→ What the task requires
Give back only one number: how many lines in the data below contain the word "pool".

→ Provided data
----------------------------------------

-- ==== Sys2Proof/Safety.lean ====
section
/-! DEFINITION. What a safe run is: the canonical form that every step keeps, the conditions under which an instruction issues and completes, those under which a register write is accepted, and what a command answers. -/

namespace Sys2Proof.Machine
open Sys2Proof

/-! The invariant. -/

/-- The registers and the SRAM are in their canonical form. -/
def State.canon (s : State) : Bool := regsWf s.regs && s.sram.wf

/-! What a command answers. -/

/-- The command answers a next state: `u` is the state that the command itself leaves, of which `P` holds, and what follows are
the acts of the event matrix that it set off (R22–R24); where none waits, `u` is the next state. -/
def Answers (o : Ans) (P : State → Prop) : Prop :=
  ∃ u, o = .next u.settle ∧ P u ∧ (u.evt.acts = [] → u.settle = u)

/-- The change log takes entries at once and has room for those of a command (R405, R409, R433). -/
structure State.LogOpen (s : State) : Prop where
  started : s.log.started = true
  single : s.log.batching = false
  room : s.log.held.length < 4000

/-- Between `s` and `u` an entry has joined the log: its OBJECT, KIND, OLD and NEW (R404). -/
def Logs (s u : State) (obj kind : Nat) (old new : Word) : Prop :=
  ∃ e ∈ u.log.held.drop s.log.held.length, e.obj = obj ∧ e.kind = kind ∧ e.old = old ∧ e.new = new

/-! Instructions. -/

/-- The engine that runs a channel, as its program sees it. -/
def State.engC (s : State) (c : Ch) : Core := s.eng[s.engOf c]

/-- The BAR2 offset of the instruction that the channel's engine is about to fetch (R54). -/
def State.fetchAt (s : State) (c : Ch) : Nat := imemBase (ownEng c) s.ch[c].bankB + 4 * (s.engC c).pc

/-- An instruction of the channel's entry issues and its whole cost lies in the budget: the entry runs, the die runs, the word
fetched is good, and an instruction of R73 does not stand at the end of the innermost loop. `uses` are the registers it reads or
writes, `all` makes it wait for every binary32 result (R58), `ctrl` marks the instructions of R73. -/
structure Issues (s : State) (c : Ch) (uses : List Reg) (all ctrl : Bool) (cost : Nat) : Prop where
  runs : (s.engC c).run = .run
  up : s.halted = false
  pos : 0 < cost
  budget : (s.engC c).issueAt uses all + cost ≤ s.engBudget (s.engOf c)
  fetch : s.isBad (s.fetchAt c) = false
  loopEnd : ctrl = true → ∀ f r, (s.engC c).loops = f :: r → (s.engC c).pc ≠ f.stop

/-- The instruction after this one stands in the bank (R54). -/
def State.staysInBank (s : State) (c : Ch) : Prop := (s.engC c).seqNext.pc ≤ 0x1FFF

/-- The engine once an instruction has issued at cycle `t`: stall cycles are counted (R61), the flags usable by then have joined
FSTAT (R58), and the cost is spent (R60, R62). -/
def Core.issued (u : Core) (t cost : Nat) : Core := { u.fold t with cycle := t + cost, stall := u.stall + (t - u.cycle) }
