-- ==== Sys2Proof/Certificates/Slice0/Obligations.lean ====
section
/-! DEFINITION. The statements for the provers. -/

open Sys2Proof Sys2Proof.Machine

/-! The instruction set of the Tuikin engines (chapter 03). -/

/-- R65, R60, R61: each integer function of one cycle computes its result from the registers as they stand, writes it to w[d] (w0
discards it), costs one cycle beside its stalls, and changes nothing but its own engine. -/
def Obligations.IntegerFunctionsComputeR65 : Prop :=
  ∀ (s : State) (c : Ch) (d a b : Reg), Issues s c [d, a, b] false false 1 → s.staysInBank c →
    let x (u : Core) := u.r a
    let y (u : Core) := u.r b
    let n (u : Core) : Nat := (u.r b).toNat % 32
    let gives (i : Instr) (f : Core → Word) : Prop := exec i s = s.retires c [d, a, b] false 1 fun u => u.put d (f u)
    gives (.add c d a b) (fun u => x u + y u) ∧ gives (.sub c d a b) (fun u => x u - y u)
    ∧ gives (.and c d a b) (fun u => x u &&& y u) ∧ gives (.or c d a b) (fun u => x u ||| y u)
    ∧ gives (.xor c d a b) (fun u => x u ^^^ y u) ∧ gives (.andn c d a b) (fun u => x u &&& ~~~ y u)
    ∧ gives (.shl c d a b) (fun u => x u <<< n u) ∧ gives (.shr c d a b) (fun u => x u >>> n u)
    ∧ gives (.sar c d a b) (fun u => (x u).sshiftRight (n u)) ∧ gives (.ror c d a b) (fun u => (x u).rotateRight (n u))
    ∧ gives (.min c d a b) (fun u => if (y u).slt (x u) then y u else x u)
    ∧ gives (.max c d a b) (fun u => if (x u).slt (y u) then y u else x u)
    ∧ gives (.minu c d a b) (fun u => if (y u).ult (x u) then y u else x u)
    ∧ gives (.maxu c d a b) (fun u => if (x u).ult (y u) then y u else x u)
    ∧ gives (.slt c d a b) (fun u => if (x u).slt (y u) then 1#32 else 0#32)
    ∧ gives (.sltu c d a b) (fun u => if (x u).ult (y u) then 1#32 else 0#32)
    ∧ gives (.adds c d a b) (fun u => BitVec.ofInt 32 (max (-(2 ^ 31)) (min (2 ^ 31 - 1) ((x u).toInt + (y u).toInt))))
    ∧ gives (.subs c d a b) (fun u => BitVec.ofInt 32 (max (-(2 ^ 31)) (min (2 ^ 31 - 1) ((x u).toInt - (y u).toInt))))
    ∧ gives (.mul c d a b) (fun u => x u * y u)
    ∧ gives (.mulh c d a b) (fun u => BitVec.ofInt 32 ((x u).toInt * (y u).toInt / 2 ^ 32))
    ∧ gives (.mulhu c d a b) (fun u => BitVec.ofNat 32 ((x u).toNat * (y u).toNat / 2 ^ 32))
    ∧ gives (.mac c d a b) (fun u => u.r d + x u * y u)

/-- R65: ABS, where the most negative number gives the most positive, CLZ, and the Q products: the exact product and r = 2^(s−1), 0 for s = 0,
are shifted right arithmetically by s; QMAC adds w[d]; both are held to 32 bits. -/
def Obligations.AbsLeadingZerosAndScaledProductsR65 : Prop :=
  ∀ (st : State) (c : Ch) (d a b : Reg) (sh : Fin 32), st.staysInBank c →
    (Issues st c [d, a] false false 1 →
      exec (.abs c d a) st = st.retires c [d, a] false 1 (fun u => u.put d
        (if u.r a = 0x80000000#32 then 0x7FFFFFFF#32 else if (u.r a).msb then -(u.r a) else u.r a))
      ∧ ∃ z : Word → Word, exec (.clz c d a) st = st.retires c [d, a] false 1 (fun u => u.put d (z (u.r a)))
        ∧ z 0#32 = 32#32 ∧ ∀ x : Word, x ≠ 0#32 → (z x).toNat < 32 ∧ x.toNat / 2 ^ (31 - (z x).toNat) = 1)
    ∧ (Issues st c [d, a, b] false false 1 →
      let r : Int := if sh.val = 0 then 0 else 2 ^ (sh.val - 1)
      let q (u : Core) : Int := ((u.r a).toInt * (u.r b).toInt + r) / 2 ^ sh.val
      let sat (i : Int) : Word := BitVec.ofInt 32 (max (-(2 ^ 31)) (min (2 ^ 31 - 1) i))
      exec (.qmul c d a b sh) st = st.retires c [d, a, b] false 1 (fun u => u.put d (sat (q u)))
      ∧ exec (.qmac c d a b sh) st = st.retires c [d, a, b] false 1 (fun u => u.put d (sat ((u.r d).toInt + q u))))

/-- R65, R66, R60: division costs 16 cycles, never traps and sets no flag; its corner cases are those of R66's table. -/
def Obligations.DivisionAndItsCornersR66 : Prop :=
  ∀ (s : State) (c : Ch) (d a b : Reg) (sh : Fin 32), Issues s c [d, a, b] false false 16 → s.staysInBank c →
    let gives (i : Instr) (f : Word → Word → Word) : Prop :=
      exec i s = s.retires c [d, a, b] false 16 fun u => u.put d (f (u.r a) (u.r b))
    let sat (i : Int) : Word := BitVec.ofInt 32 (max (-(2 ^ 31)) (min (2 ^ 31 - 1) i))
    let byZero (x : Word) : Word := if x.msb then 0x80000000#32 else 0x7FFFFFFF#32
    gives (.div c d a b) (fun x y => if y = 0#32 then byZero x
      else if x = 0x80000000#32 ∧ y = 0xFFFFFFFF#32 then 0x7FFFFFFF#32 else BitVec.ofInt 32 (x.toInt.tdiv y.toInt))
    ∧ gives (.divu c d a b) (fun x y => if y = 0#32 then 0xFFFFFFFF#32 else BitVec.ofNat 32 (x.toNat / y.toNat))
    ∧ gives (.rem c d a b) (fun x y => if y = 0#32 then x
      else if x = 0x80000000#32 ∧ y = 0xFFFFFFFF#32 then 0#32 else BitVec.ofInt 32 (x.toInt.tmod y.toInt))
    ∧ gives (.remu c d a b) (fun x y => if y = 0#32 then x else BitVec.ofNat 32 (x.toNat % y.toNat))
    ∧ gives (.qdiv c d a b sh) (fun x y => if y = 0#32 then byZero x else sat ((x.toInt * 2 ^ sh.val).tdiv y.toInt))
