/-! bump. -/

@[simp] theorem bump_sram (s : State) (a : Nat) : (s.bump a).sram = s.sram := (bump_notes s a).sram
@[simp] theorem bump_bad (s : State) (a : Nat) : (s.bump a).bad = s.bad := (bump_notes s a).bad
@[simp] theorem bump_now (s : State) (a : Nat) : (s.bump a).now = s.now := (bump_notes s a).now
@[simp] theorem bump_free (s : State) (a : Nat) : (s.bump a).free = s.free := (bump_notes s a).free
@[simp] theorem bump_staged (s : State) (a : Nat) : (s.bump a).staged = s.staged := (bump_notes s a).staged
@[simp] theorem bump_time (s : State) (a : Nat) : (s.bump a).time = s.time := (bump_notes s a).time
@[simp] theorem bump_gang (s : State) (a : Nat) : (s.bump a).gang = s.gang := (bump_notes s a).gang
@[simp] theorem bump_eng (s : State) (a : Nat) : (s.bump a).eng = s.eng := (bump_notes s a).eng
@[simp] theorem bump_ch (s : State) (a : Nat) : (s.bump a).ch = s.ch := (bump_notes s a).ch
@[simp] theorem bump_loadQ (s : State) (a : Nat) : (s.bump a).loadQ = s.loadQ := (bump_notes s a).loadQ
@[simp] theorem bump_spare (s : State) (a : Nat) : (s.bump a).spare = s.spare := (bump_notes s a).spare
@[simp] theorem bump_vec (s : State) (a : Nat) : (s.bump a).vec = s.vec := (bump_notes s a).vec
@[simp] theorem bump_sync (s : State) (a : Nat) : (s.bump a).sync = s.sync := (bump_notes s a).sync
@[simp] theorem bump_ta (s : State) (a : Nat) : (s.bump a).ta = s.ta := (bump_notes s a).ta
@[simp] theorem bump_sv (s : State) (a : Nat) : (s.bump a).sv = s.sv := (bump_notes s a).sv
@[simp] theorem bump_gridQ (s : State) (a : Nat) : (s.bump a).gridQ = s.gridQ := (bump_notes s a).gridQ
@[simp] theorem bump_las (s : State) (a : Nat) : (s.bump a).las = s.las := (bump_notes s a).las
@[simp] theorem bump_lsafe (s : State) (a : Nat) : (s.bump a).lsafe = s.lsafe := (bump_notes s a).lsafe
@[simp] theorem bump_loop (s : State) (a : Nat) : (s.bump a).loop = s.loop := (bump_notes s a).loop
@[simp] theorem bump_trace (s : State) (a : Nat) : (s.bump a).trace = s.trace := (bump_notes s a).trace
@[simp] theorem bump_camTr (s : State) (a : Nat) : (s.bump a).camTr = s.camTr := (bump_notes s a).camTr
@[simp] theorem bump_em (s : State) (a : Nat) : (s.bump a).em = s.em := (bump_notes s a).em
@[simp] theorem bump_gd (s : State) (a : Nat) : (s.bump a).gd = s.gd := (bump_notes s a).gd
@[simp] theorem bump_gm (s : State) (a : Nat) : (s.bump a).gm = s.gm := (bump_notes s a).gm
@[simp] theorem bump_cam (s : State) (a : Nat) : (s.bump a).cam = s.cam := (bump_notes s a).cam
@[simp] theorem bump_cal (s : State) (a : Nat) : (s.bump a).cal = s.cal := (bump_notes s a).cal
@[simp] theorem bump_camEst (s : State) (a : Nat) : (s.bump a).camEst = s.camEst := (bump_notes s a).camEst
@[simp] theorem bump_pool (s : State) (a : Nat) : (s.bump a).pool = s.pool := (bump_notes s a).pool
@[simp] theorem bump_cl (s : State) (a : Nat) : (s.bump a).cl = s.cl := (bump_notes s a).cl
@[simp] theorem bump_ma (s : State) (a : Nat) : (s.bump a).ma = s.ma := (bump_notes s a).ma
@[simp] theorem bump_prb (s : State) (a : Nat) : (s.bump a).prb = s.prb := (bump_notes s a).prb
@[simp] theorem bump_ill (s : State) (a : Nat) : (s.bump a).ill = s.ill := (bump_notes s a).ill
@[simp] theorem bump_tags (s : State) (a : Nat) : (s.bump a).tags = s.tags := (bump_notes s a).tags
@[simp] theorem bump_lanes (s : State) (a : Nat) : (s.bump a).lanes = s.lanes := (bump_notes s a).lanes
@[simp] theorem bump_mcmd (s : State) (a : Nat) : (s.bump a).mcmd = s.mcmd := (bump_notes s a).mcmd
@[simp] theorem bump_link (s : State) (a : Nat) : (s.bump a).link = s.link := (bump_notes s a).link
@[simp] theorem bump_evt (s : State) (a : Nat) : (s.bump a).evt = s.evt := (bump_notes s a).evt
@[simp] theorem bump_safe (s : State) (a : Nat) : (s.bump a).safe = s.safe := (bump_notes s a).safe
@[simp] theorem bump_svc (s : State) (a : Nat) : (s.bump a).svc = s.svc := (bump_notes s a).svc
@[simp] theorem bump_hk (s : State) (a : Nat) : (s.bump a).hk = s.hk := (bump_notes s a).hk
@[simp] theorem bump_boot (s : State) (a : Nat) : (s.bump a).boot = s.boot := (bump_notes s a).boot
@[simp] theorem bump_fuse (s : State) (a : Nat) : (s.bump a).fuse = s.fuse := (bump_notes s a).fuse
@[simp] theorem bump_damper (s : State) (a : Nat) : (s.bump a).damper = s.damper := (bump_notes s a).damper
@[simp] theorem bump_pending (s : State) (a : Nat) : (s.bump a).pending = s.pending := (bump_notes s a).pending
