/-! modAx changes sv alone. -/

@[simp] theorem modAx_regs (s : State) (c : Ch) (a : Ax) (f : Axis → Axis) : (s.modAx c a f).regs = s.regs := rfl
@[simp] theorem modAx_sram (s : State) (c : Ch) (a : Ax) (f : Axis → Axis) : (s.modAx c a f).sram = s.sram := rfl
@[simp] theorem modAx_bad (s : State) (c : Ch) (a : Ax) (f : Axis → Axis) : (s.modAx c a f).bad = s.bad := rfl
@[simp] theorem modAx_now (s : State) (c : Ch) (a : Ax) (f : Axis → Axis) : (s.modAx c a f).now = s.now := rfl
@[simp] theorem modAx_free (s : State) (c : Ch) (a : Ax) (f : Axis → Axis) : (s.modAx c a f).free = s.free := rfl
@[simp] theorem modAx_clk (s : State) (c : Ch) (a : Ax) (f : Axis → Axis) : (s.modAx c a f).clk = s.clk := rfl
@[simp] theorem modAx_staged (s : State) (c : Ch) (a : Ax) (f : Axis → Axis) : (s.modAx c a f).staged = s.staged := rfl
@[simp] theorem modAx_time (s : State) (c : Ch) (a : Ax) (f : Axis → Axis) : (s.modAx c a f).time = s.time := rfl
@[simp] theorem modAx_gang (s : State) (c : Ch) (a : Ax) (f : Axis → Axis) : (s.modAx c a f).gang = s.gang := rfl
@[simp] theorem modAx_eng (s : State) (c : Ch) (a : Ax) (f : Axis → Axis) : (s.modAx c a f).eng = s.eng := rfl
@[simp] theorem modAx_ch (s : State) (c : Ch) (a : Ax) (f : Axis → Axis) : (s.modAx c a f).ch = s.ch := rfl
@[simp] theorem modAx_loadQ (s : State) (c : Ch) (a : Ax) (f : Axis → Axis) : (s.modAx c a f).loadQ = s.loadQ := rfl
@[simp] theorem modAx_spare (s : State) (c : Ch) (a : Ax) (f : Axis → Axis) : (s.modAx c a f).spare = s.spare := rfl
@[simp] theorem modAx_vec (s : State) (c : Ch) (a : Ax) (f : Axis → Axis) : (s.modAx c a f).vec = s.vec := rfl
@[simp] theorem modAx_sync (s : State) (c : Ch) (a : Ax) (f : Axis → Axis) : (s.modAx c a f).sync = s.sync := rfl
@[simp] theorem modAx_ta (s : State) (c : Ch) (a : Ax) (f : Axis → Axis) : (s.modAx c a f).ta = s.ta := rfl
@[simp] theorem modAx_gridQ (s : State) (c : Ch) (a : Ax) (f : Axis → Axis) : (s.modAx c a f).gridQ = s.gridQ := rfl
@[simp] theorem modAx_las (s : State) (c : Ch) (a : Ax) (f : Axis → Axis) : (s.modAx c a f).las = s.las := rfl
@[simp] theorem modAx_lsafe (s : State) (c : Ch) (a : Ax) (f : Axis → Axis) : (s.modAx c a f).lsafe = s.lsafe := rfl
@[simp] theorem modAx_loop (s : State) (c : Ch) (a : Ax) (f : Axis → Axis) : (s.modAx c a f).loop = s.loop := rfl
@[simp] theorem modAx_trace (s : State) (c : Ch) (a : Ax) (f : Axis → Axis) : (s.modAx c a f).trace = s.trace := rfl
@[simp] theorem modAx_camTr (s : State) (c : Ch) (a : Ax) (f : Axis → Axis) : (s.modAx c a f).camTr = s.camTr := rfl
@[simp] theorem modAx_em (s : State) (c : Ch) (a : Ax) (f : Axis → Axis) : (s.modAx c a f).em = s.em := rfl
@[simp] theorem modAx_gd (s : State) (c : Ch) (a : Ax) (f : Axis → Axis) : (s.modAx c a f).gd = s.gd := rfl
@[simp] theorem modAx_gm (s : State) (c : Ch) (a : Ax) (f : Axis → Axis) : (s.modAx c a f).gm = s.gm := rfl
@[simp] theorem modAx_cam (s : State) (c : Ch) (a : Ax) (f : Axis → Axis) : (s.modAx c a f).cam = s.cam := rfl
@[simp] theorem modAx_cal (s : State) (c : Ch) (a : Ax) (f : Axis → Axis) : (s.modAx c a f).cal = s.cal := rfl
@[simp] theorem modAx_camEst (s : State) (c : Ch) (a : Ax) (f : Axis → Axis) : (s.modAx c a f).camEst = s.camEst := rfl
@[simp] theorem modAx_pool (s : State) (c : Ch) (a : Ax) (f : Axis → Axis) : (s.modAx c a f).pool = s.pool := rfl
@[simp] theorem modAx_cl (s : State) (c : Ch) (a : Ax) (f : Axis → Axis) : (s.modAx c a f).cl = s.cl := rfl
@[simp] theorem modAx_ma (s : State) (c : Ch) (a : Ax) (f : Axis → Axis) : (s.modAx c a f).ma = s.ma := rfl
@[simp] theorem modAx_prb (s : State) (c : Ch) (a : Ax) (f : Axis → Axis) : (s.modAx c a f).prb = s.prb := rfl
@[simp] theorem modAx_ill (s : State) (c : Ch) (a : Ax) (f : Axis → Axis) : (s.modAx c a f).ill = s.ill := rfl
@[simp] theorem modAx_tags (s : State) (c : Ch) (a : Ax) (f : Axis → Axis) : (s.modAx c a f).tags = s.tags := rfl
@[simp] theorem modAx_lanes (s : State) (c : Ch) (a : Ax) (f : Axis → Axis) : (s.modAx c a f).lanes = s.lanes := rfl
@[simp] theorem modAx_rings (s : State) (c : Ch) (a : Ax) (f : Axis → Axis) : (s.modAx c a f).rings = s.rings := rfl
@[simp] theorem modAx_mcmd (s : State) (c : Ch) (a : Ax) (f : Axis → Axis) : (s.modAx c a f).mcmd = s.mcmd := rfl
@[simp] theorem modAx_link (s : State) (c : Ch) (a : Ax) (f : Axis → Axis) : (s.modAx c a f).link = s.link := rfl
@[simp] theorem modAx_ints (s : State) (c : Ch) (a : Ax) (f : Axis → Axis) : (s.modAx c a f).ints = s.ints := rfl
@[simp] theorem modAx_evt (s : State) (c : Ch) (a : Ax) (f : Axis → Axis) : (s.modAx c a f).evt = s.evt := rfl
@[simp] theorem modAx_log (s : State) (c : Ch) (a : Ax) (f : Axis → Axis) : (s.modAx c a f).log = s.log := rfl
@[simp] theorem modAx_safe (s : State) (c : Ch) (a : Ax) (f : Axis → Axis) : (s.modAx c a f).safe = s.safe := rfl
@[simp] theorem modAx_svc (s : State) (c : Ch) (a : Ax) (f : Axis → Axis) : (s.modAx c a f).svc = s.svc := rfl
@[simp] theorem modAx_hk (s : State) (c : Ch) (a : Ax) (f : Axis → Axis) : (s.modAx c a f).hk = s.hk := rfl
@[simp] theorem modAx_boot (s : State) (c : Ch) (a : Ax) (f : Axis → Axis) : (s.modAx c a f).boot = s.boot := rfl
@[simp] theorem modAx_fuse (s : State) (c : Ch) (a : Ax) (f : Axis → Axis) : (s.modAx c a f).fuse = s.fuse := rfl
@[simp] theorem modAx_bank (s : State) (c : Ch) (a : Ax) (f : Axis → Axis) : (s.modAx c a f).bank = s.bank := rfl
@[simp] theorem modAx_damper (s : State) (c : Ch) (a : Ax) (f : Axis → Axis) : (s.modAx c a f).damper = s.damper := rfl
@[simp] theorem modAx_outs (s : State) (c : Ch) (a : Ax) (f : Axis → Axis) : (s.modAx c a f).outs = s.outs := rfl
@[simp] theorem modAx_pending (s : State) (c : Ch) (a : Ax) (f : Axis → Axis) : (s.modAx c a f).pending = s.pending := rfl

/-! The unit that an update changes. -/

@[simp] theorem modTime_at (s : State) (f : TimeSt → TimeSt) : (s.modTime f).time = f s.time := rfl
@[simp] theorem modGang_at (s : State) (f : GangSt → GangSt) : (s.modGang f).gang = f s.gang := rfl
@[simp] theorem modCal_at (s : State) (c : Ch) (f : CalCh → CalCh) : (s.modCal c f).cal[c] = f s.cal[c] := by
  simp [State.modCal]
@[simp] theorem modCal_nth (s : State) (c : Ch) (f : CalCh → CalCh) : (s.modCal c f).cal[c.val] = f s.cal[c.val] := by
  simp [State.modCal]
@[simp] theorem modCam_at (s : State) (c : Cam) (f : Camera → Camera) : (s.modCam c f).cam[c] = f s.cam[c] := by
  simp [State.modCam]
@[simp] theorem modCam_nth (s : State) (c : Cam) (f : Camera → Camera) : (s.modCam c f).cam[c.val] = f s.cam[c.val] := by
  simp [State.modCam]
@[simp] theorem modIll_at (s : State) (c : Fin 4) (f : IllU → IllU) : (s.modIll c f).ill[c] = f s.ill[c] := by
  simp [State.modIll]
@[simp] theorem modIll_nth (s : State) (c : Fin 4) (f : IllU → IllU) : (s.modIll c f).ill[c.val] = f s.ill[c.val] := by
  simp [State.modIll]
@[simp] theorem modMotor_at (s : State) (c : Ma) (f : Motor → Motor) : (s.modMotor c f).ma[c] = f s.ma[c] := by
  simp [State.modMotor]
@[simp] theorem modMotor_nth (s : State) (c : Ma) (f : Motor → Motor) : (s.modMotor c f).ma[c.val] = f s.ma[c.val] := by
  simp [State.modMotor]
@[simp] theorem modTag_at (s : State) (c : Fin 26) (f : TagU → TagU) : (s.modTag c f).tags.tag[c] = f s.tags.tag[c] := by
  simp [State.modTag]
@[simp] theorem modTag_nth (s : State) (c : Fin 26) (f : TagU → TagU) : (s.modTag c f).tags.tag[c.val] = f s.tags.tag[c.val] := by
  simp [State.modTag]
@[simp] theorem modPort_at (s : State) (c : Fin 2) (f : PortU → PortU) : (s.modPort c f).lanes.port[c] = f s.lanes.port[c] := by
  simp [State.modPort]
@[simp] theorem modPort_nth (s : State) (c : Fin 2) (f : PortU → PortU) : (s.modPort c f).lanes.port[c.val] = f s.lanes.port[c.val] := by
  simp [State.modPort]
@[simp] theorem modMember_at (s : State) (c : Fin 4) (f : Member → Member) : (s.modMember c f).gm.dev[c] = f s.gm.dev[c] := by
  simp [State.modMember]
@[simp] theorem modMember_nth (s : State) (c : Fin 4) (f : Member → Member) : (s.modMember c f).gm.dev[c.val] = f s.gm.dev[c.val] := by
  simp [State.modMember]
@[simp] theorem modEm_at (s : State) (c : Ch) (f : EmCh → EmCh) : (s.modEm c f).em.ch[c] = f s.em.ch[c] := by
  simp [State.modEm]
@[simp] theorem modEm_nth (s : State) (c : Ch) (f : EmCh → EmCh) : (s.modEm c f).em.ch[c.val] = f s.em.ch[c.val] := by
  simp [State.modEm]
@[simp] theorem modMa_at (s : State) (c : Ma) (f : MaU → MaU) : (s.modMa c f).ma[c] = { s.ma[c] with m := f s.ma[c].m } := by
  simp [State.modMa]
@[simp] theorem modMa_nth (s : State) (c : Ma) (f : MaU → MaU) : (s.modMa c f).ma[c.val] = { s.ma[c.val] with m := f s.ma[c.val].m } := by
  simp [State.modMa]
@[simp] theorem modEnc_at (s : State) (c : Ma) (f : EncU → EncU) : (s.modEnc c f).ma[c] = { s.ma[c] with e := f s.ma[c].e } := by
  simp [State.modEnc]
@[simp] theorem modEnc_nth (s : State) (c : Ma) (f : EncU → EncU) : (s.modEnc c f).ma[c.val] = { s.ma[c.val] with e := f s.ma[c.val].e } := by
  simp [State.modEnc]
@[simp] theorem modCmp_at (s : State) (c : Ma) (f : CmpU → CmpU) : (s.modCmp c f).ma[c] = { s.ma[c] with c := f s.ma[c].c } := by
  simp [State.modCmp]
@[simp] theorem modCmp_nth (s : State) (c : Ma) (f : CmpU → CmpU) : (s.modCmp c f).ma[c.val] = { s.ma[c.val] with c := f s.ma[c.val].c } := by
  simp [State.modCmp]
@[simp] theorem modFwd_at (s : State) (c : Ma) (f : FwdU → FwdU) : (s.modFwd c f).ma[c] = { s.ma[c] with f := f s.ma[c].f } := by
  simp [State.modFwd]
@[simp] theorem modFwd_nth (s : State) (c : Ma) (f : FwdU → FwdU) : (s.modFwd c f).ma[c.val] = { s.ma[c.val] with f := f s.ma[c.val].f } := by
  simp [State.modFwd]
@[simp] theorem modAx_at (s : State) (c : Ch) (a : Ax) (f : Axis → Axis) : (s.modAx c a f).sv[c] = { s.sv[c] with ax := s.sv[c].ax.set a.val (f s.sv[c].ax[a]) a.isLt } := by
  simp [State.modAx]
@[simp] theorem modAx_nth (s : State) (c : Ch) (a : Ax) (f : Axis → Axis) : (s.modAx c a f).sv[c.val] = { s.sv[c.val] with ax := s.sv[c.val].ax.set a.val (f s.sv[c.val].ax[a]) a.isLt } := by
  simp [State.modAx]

----------------------------------------

→ Response to the task
2